> _Exercise directions_: Could you reproduce all of the following entries exactly?

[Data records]
/-- The type 2 record when Return is left. -/
def retRecord (s : State) : State :=
  s.pushRec 4 0 s.stamp (portRecBody 2 s.save.serial s.ret.enter s.ret.elapsed ((idxs 64 (fun p => (s.rt p).released)).length : Nat)
    (fun p => let r := s.rt p; r.out % 16 + 16 * r.pend.toNat + r.lost * 32))

/-- Return's part of a turn boundary: decisions, and the elapsed time. -/
def retTurn (s : State) : State :=
  if !s.retStates then s
  else
    let s1 := forN 64 decidePort s
    if s1.top.state = .ret then { s1 with ret := { s1.ret with elapsed := s1.ret.elapsed + 1 } } else s1

/-- Restores in flight stop at t_trip; their ports, and those whose RELEASE is not acknowledged, stay unreleased with their images
(Table 07-5). -/
def retStop (s : State) : State :=
  forN 64 (fun p t =>
    let t1 := if (t.rt p).relOpen then t.mdRt p (fun r => { r with relSent := false, relMsg := none }) else t
    if (t.rt p).out = 6 then t1.mdRt p (fun r => { r with ph := 0, todo := [], reading := none, outst := [], downAt := none }) else t1) s

/-- A retire mark's copies have ended: a discard's RELEASE may follow, or the new decision of a port whose image went to another one (Table 07-4); the
reserve may grow (R190, R253). -/
def retireCat (c : CatJob) (s : State) : State :=
  match c.kind with
  | .retire p reason =>
    let s1 := if reason = 3 && (s.rt p).out = 0xE && !c.ok.isEmpty then (s.mdRt p (fun r => { r with marks := r.marks - 1 })).discardStep p else s
    let more := s1.vault.cats.any (fun k => match k.kind with | .retire q _ => q == p && k.left != 0 | _ => false)
    let s2 := if (s1.rt p).redo && !more then s1.redecide p else s1
    s2.reserveUpdate.eraseAheadAll
  | _ => s

end State
end Sys2Proof.Machine
end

> _Written response_:
/-- The type 2 record when Return is left. -/
def retRecord (s : State) : State :=
  s.pushRec 4 0 s.stamp (portRecBody 2 s.save.serial s.ret.enter s.ret.elapsed ((idxs 64 (fun p => (s.rt p).released)).length : Nat)
    (fun p => let r := s.rt p; r.out % 16 + 16 * r.pend.toNat + r.lost * 32))

/-- Return's part of a turn boundary: decisions, and the elapsed time. -/
def retTurn (s : State) : State :=
  if !s.retStates then s
  else
    let s1 := forN 64 decidePort s
    if s1.top.state = .ret then { s1 with ret := { s1.ret with elapsed := s1.ret.elapsed + 1 } } else s1

/-- Restores in flight stop at t_trip; their ports, and those whose RELEASE is not acknowledged, stay unreleased with their images
(Table 07-5). -/
def retStop (s : State) : State :=
  forN 64 (fun p t =>
    let t1 := if (t.rt p).relOpen then t.mdRt p (fun r => { r with relSent := false, relMsg := none }) else t
    if (t.rt p).out = 6 then t1.mdRt p (fun r => { r with ph := 0, todo := [], reading := none, outst := [], downAt := none }) else t1) s

/-- A retire mark's copies have ended: a discard's RELEASE may follow, or the new decision of a port whose image went to another one (Table 07-4); the
reserve may grow (R190, R253). -/
def retireCat (c : CatJob) (s : State) : State :=
  match c.kind with
  | .retire p reason =>
    let s1 := if reason = 3 && (s.rt p).out = 0xE && !c.ok.isEmpty then (s.mdRt p (fun r => { r with marks := r.marks - 1 })).discardStep p else s
    let more := s1.vault.cats.any (fun k => match k.kind with | .retire q _ => q == p && k.left != 0 | _ => false)
    let s2 := if (s1.rt p).redo && !more then s1.redecide p else s1
    s2.reserveUpdate.eraseAheadAll
  | _ => s

end State
end Sys2Proof.Machine
end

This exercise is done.